This invention relates to the art of making heat fused titanium boride bodies useful as cutting tools, particularly for aluminum based materials.
Considerable interest, as a potential tool material, has been aroused in the use of abrasion resistant materials which consist of or contain boron, usually in the form of a boride of titanium. The material is usually fabricated by cementing together the titanium boride material with a metallic binder which may include iron, nickel, or cobalt. However, utilizing such metal binders has not met with success because of (a) unsatisfactory strength and hardness at high temperatures, and (b) the processing temperature required for formation of the bond between the particles is too high (see U.S. Pat. No. 3,256,072).
To create a higher density sintered body with higher mechanical strength, the art has attempted to replace such metal binders with a combination of two separate components, the first of which includes a nickel phosphide or nickel phosphorus alloy, and the second consists of a metal selected from the group comprising chromium, molybdenum, rhenium, and the like, or a metal diboride, chromium diboride, or zirconium diboride (see U.S. Pat. No. 4,246,027).
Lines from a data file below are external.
-- ==== Sys2Proof/Machine/LoadStore.lean ====
section
/-! DEFINITION. The meanings of `lw` and `sw` (44_load_store.md). -/

namespace Sys2Proof.Machine

/-- 44_load_store.md R181: read the cell, write `rB`, then the read probe with the clock and pc of the instruction. -/
def execLw (rA rB : Reg) (imm7 : Imm7) (s : State) : Host.Outcome State Fault Refusal :=
  let ea := effectiveAddr (readReg s rA) imm7
  .next (retire (readProbe (writeReg s rB (memRead s ea)) ea) (seqPc s.pc) false)

/-- 44_load_store.md R182: write the cell, then the write probe with the clock and pc of the instruction. -/
def execSw (rA rB : Reg) (imm7 : Imm7) (s : State) : Host.Outcome State Fault Refusal :=
  let ea := effectiveAddr (readReg s rA) imm7
  .next (retire (writeProbe (memWrite s ea (readReg s rB)) ea) (seqPc s.pc) false)

end Sys2Proof.Machine
end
However, this particular replacement and chemistry has not proved entirely successful because the resulting combination of hardness and strength still remains below desired levels and still requires expensive hot pressing to achieve densification.
But, more importantly, the presence of phosphorus in this prior art material can make the material unsuitable for machining aluminum based materials due to embrittlement.
The invention herein disclosed includes both a method of making and a method of using a high density, high strength titanium diboride comprising material. The method of making essentially comprises: (a) compacting a powder mixture milled to a maximum particle size of 5 microns and consisting essentially of titanium diboride, 5-20% by weight of a metal binder with the elements thereof selected from the group consisting of cobalt, nickel and iron, up to 1.0% oxygen, and up to 2% graphite, the mixture being compacted into a body of less than required density; and (b) the compact is sintered by heating to a temperature sufficient to densify the compact to at least 97% of full theoretical density. Preferably, the metal binder consists of an alloy of iron and nickel with the nickel occupying 20-50% of the alloy. Alternatively, the binder may consist of an alloy comprising iron, nickel, and cobalt with nickel occupying 5-10% of the alloy and cobalt constituting 2.5-5% of the alloy.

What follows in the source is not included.